Вера усмехнулась, ещё раз бросив на меня свой холодный взгляд, отчего я почувствовала себя маленькой и никчёмной.


– Ну-ну. Похоже, Грише это не очень понравилось.


– С Гришей я и сама решу, а тебя прошу не лезть, – бабушка разговаривала с Верой жёстко.


– Да мне-то что. О вас же беспокоюсь: мало ли кого к вам подселили.


– Машенька, разбери, пожалуйста, пакет. От Веры помощи не дождёшься, – обратилась бабушка ко мне.


Ощущая, как трясутся ноги, я встала с кровати и подошла к стулу с обратной от Веры стороны – со стороны спинки. Мне совсем не хотелось быть причиной ссоры семьи, поэтому хоть я и выполнила просьбу бабушки, но старалась как можно меньше привлекать к себе внимание. Вера и не подумала отодвинуться, стояла и смотрела, как я выкладываю фрукты и печенье и отношу к бабушке в тумбочку.


– Зря вы так, – задумчиво проговорила Вера, продолжая разглядывать меня. – Я бы с удовольствием помогла, вы мне просто шанса не даёте.


Я обходила Веру, стараясь не делать сильных вдохов. В носу так и щекотало, на глазах выступали слёзы. Аллергия давала о себе знать. От полного расклеивания спасало открытое окно.


Дверь в палату снова распахнулась; Гриша вошёл и округлил глаза, увидев, что я разбираю пакет.


– Нормально, – усмехнулся он. – А это для тебя, что ли?


Я испуганно обернулась. Меньше всего мне хотелось, чтобы меня обвинили в воровстве.


– Я просто… – попыталась я оправдаться, как вмешалась бабушка.


– Гриша, что ты устраиваешь! – сердито крикнула она. – Отстань от девушки.


– Я хочу понять, что происходит. Кто эта барышня, по какому праву она здесь и почему копается в чужом пакете, – он с подозрением уставился на меня, особое внимание уделяя моему синяку под глазом. Под его взглядом я сжалась, стараясь отвернуться, спрятать уродский синяк. Он заметил мой неловкий жест и презрительно усмехнулся, заставляя чувствовать себя ещё хуже.


В палату зашла медсестра Света. Похоже, она услышала последнее предложение Гриши, потому что прямо с порога зло крикнула:


– Сироткина! Ты что, за воровство принялась?!


От ужаса я округлила глаза. От осознания, что вот сейчас меня обвинят в воровстве и выставят с позором, сердце испуганно сжималось. Мысль, что Алла Леонидовна отвернётся от меня, причиняла боль и я с трудом сдерживала слёзы.


– Ой, нет!


– А она ещё и ворует? – так, словно нисколько в этом не сомневался, и только ждал момента поймать меня за руку, притворно удивился Гриша.


– Успокоились все немедленно! – жёстко приказала Алла Леонидовна. Окружающие перевели взгляд на бабушку, покорно замолкая. – Света, извините, что вас побеспокоили. Мой внук слишком переживает за меня, оттого побежал к вам, не разобравшись в ситуации.


– Так значит, я могу идти? – с облегчением спросила Света. Разгребать этот скандал ей совсем не улыбалось.

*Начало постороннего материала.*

-- ==== Sys2Proof/Proofs/ReadValue.lean ====
section
/-!
What READ gives, register by register (10_state.md R19; 70_reset_and_hazards.md R178). The lemmas are for all
parameters; the obligation takes them at `Config.params`.
-/
namespace Sys2Proof.Machine

/-! ## The byte registers -/

theorem Memory.getElem?_slice (m : Memory) (a n i : Nat) (h : i < n) :
    (m.slice a n)[i]? = some (m.read (a + i)) := by
  rw [List.getElem?_eq_getElem (by simpa using h), Memory.getElem_slice]

/-- A buffer read whole is its bytes in order (20_memory.md R48). -/
theorem Memory.slice_whole (m : Memory) (cap : Nat) :
    (m.slice 0 cap).length = cap ∧ ∀ a, a < cap → (m.slice 0 cap)[a]? = some (m.read a) :=
  ⟨m.length_slice 0 cap, fun a ha => by rw [m.getElem?_slice 0 cap a ha, Nat.zero_add]⟩

theorem readReg_ibuf (c : Params) (s : State) :
    ∃ b, readReg c .ibuf s = .bytes b ∧ b.length = c.ibufCap ∧
      ∀ a, a < c.ibufCap → b[a]? = some (s.ibuf.read a) :=
  ⟨_, rfl, s.ibuf.slice_whole c.ibufCap⟩

theorem readReg_obuf (c : Params) (s : State) :
    ∃ b, readReg c .obuf s = .bytes b ∧ b.length = c.obufCap ∧
      ∀ a, a < c.obufCap → b[a]? = some (s.obuf.read a) :=
  ⟨_, rfl, s.obuf.slice_whole c.obufCap⟩

theorem readReg_key (c : Params) (s : State) :
    ∃ b, readReg c .key s = .bytes b ∧ b.length = 16 ∧ Block.ofBytes b = s.key :=
  ⟨_, rfl, Block.length_toBytes s.key, Block.ofBytes_toBytes s.key⟩

/-! ## The length registers -/

theorem readReg_ilen_nine (c : Params) (s : State) (h : c.ibufCap < 512) :
    readReg c .ilen s = .bits 9 s.ilen :=
  congrArg (RegValue.bits · s.ilen) (lengthBits_eq_nine c.ibufCap h)

theorem readReg_olen_nine (c : Params) (s : State) (h : c.obufCap < 512) :
    readReg c .olen s = .bits 9 s.olen :=
  congrArg (RegValue.bits · s.olen) (lengthBits_eq_nine c.obufCap h)

/-! ## The flags and FSTATE -/

/-- A flag is read as a bit, 1 where it is set. -/
theorem bits_one_toNat (b : Bool) : RegValue.bits 1 b.toNat = .bits 1 (if b then 1 else 0) := by
  cases b <;> rfl

theorem readReg_fstate (c : Params) (s : State) (f : FrameState) (h : s.frame.fstate = f) :
    readReg c .fstate s = .bits 2 f.code :=
  h ▸ rfl

/-- FSTATE's code fits its two bits (10_state.md R26). -/
theorem FrameState.code_lt (f : FrameState) : f.code < 2 ^ 2 := by
  cases f <;> decide

/-! ## The bounds -/

/-- A number READ gives fits the register's width. Only ILEN and OLEN need the capacities kept
(10_state.md R39); every other number comes from a type of that width. -/
theorem readReg_bits_lt (c : Params) (s : State) (hilen : s.ilen ≤ c.ibufCap)
    (holen : s.olen ≤ c.obufCap) (r : RegName) (w v : Nat) (h : readReg c r s = .bits w v) :
    v < 2 ^ w := by
  cases r with
  | ilen => cases h; exact lt_two_pow_lengthBits _ _ hilen
  | olen => cases h; exact lt_two_pow_lengthBits _ _ holen
  | fstate => cases h; exact FrameState.code_lt _
  | kvalid | fleg | fcmdv | fcrcok | fdone => cases h; exact Bool.toNat_lt _
  | cfg | status | erracc | fpt | fpv | fscene | fgid | foid | fcmd | fef | fplen | fcrcrx
  | fcrccalc | flvar => cases h; exact BitVec.isLt _
  | ibuf | obuf | key | fhdr | fpay | fplain => cases h

/-- The frame invariants bound FPAY and FPLAIN (10_state.md R33, R36). -/
theorem FrameOk.length_le (f : FrameRegs) (h : FrameOk f) :
    f.fpay.length ≤ 127 ∧ f.fplain.length ≤ 127 := by
  obtain ⟨_, _, _, hfpay, hfplain⟩ := h
  exact ⟨hfpay, hfplain⟩

/-- Settles O9, from one lemma for each kind of register: bytes, lengths, flags and FSTATE. Where a clause is
`rfl` it is that register's row of R19 as `readReg` writes it. -/
theorem readValueFitsTheRegister : Obligations.ReadValueFitsTheRegister := by
  intro s
  -- The buffers and their lengths.
  refine ⟨readReg_ibuf Config.params s, readReg_ilen_nine Config.params s (by decide),
    readReg_obuf Config.params s, readReg_olen_nine Config.params s (by decide), ?_⟩
  -- KEY, KVALID, CFG, STATUS, ERRACC.
  refine ⟨readReg_key Config.params s, bits_one_toNat _, rfl, rfl, rfl, ?_⟩
  -- FSTATE, its three codes.
  refine ⟨readReg_fstate _ s .empty, readReg_fstate _ s .parsed, readReg_fstate _ s .shell, ?_⟩
  -- FLEG to FEF.
  refine ⟨bits_one_toNat _, rfl, rfl, rfl, rfl, rfl, rfl, rfl, bits_one_toNat _, rfl, ?_⟩
  -- FPLEN to FPLAIN.
  refine ⟨rfl, rfl, rfl, rfl, bits_one_toNat _, rfl, bits_one_toNat _, rfl, ?_⟩
  -- Any other capacities, and the bounds.
  exact ⟨fun c => readReg_ilen_nine c s, fun c => readReg_olen_nine c s,
    fun c => readReg_bits_lt c s, FrameOk.length_le s.frame⟩

end Sys2Proof.Machine
end

section
/-!
The model's word, host action and run as the block's at their arguments (10_state.md R41): `issueWord`, `perform`
and `run` at `Config.params` and the next draws; and what the draw matters to.
-/
namespace Sys2Proof.Machine

/-- Issuing a word is the block's command word at `Config.params` and the next draw. -/
theorem issueWord_eq_commandWord (cw : CommandWord) (s : State) :
    issueWord cw s = commandWord Config.params (nextDraw s) cw s := by
  unfold issueWord commandWord
  cases decode cw with
  | ok i => exact exec_eq_command i s
  | error e => rfl

/-- A host action is the block's action at `Config.params` and the next draw. -/
theorem perform_eq_blockAction (a : HostAction) (s : State) :
    perform a s = blockAction Config.params (nextDraw s) a s := by
  cases a with
  | load bytes => rfl
  | issue cw => exact issueWord_eq_commandWord cw s
  | read r => rfl
  | reset => rfl

/-- Everything a command word can do, with the parameters and the draw given. -/
theorem commandWord_cases {c : Params} {draw : Fin 127} {cw : CommandWord} {s t : State}
    (h : commandWord c draw cw s = .next t) :
    (∃ i, decode cw = .ok i ∧ After c i s t) ∨
      ((∃ e, decode cw = .error e) ∧ t = raise .illegalCommand s) := by
  unfold commandWord at h
  cases hd : decode cw with
  | ok i =>
    rw [hd] at h
    exact .inl ⟨i, rfl, command_cases c draw i s t h⟩
  | error e =>
    rw [hd] at h
    cases h
    exact .inr ⟨⟨e, rfl⟩, rfl⟩

/-- The draw matters to LENCR and FINIT only. -/
theorem command_draw (c : Params) (d d' : Fin 127) (i : Instr) (s : State) (hlencr : i ≠ .lencr)
    (hfinit : i ≠ .finit) : command c d i s = command c d' i s := by
  cases i with
  | lencr => exact absurd rfl hlencr
  | finit => exact absurd rfl hfinit
  | _ => rfl

theorem blockStep_draw (c : Params) (d d' : Fin 127) (cw : CommandWord) (s : State)
    (hlencr : decode cw ≠ .ok .lencr) (hfinit : decode cw ≠ .ok .finit) :
    blockStep c d cw s = blockStep c d' cw s := by
  have hword : commandWord c d cw s = commandWord c d' cw s := by
    unfold commandWord
    cases hd : decode cw with
    | ok i =>
      exact command_draw c d d' i s (fun hi => hlencr (hi ▸ hd)) fun hi => hfinit (hi ▸ hd)
    | error e => rfl
  rw [blockStep, blockStep, hword]

/-- A run is the block's run: each action is the block's, with the next draw. -/
theorem run_eq_blockRun (actions : List HostAction) (s : State) :
    run actions s = blockRun Config.params Config.seedDraw actions s := by
  induction actions generalizing s with
  | nil => rfl
  | cons a rest ih =>
    have ha : perform a s = blockAction Config.params (Config.seedDraw s.draws) a s :=
      perform_eq_blockAction a s
    rw [run, blockRun, ha]
    cases blockAction Config.params (Config.seedDraw s.draws) a s with
    | next t => simp only [ih t]
    | fault f => rfl
    | refused r => rfl

/-- Settles O59, clause by clause. -/
theorem stepIsTheBlocksStepAtItsArguments : Obligations.StepIsTheBlocksStepAtItsArguments := by
  refine ⟨fun cw s t => ?_, run_eq_blockRun, blockStep_draw⟩
  rw [issueWord_eq_commandWord, blockStep_eq_next]
  exact (and_iff_left rfl).symm

end Sys2Proof.Machine
end

section
/-!
The LOAD action: what it writes, and when it is refused (10_state.md R20; 70_reset_and_hazards.md R178).
-/
namespace Sys2Proof.Machine

open Sys2Proof.Claims

/-- Everything a LOAD can do, when it is not refused. -/
theorem hostLoad_eq_next (c : Params) (bytes : List Byte) (s t : State) :
    hostLoad c bytes s = .next t ↔ bytes.length ≤ c.ibufCap ∧ t = taken bytes s := by
  have hset : setInput c bytes s = some t ↔ bytes.length ≤ c.ibufCap ∧ t = taken bytes s :=
    setInput_eq_some c bytes s t
  rw [← hset, hostLoad]
  cases setInput c bytes s <;> simp

/-- A LOAD of a string longer than IBUF_CAP is refused. -/
theorem hostLoad_refused (c : Params) (bytes : List Byte) (s : State)
    (h : c.ibufCap < bytes.length) : hostLoad c bytes s = .refused .loadTooLong := by
  rw [hostLoad, (setInput_eq_none c bytes s).2 h]

/-- What LOAD does to the input: it is the string, and IBUF above it stays (10_state.md R20; LOG 10). -/
theorem input_taken (bytes : List Byte) (s : State) :
    input (taken bytes s) = bytes ∧
      ∀ a, bytes.length ≤ a → (taken bytes s).ibuf.read a = s.ibuf.read a :=
  ⟨Memory.slice_store _ _ _, fun a ha => Memory.read_store_above _ _ _ _ (by simpa using ha)⟩

/-- Settles O7: the step is the LOAD, which takes the string or is refused. -/
theorem loadReplacesTheInput : Obligations.LoadReplacesTheInput := by
  intro s bytes rest hport
  have hstep : step s = hostLoad Config.params bytes { s with port := rest } :=
    step_of_port_cons s _ rest hport
  rw [hstep]
  refine ⟨fun hfits => ?_, hostLoad_refused Config.params bytes _⟩
  obtain ⟨hin, habove⟩ := input_taken bytes { s with port := rest }
  exact ⟨_, (hostLoad_eq_next _ _ _ _).2 ⟨hfits, rfl⟩, hin, rfl, habove, ⟨rfl, fun _ => rfl⟩,
    ⟨rfl, rfl⟩, rfl, rfl, rfl, rfl, rfl, rfl, rfl⟩

end Sys2Proof.Machine
end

– Идите, милочка. Идите и занимайтесь своими делами, – отправила её бабушка.


Я испуганно стояла возле окна, теперь точно осознавая, что ничего хорошего из затеи Аллы Леонидовны не выйдет. Гриша то и дело бросал на меня убийственные взгляды, заставляя чувствовать себя никчёмной обузой. В эту минуту я жалела, что не настояла вернуть мою кровать в коридор, ведь тогда и не было бы скандала.


– Расскажи нам, кто ты такая? – обратилась ко мне Вера. Она так искренне улыбнулась, что я даже поверила в её интерес.

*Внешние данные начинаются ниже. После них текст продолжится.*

/-- A trigger of channel 4 (R487). That it reloads the period timer too is a DESIGN CHOICE (notes/assumptions/29.md). -/
def Apu.trigger4 (a : Apu) : Apu :=
  { a with
    len4 := lengthTrigger 64 a.len4
    env4 := envelopeTrigger a.nr42
    noise := { timer := noisePeriod a.nr43, lfsr := 0x7FFF }
    on4 := a.dac4 }

/-! ## Register writes -/

/-- Power off (R490): 0xFF10-0xFF25 are cleared and every channel stops; wave RAM stays. -/
def Apu.powerOff (a : Apu) : Apu :=
  { a with
    power := false, on1 := false, on2 := false, on3 := false, on4 := false,
    nr10 := 0, nr11 := 0, nr12 := 0, nr13 := 0, nr14 := 0, nr21 := 0, nr22 := 0, nr23 := 0, nr24 := 0,
    nr30 := 0, nr31 := 0, nr32 := 0, nr33 := 0, nr34 := 0, nr41 := 0, nr42 := 0, nr43 := 0, nr44 := 0,
    nr50 := 0, nr51 := 0 }

/-- Power on (R490): every channel disabled; the next frame-sequencer step is 0 (R481). -/
def Apu.powerOn (a : Apu) : Apu :=
  { a with power := true, on1 := false, on2 := false, on3 := false, on4 := false, fsStep := 0 }

/-- A write of NR52: only bit 7, and only a change of it does anything (notes/assumptions/13.md). -/
def Apu.writeNr52 (a : Apu) (v : Byte) : Apu :=
  if v.getLsbD 7 then (if a.power then a else a.powerOn) else (if a.power then a.powerOff else a)

/-- A write of 0xFF10 + r for r below 0x16, the APU on (10_state.md R47 to R51). Only writable bits are stored. -/
def Apu.writeRegister (cfg : Params) (seed : Nat) (a : Apu) (r : Nat) (v : Byte) : Apu :=
  match r with
  | 0x00 => { a with nr10 := v &&& 0x7F }
  | 0x01 => { a with nr11 := v, len1 := 64 - (v.setWidth 6).toNat }
  | 0x02 => { a with nr12 := v, on1 := a.on1 && dacOn v }
  | 0x03 => { a with nr13 := v }
  | 0x04 => if v.getLsbD 7 then Apu.trigger1 { a with nr14 := v &&& 0x47 } else { a with nr14 := v &&& 0x47 }
  | 0x06 => { a with nr21 := v, len2 := 64 - (v.setWidth 6).toNat }
  | 0x07 => { a with nr22 := v, on2 := a.on2 && dacOn v }
  | 0x08 => { a with nr23 := v }
  | 0x09 => if v.getLsbD 7 then Apu.trigger2 { a with nr24 := v &&& 0x47 } else { a with nr24 := v &&& 0x47 }
  | 0x0A => { a with nr30 := v &&& 0x80, on3 := a.on3 && v.getLsbD 7 }
  | 0x0B => { a with nr31 := v, len3 := 256 - v.toNat }
  | 0x0C => { a with nr32 := v &&& 0x60 }
  | 0x0D => { a with nr33 := v }
  | 0x0E => if v.getLsbD 7 then Apu.trigger3 cfg seed { a with nr34 := v &&& 0x47 } else { a with nr34 := v &&& 0x47 }
  | 0x10 => { a with nr41 := v &&& 0x3F, len4 := 64 - (v.setWidth 6).toNat }
  | 0x11 => { a with nr42 := v, on4 := a.on4 && dacOn v }
  | 0x12 => { a with nr43 := v }
  | 0x13 => if v.getLsbD 7 then Apu.trigger4 { a with nr44 := v &&& 0x40 } else { a with nr44 := v &&& 0x40 }
  | 0x14 => { a with nr50 := v }
  | 0x15 => { a with nr51 := v }
  | _ => a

– Сирота из детского дома, – с насмешкой за меня ответил Гриша.


– Не может быть! – с притворным ужасом уставилась на меня Вера. Но ужас в её глазах тут же сменился презрением. – То-то смотрю, и раскраска какая-то странная, боевая. – Видимо, стараясь задеть меня побольнее, пошутила она.


От её слов я будто вижу себя со стороны: жалкая, тощая девчонка, с растрёпанными волосами, вся в синяках и в тонкой чуть ли не прозрачной ночнушке, глядя на которую любой дурак понимает – она больничная, а своего у меня ничего нет.


Мой взгляд против воли метнулся к Алле Леонидовне: как она отреагировала? Я ведь ей так и не сказала! Хотя надо было, раз уж я здесь, но я так и не решилась, о чём в эту минуту пожалела. Вполне возможно, что Алла Леонидовна обидится на моё недоверие и будет права. Человек со всей душой ко мне, а я получается обманула.


Бабушка и ухом не повела; не удивилась, не выглядела ошеломлённой. Вместо этого повернулась ко мне и мягко попросила подождать за дверью, пока она поговорит с Гришей.


Я вышла под злые взгляды Веры и Гриши. Прикрыла дверь и прислонилась к стене рядом с косяком. Только оказавшись в стороне от едких взглядов, осознала, как сильно испугалась их. Меня трясло так, что я всерьёз обеспокоилась, как бы в палате не услышали стук в стену.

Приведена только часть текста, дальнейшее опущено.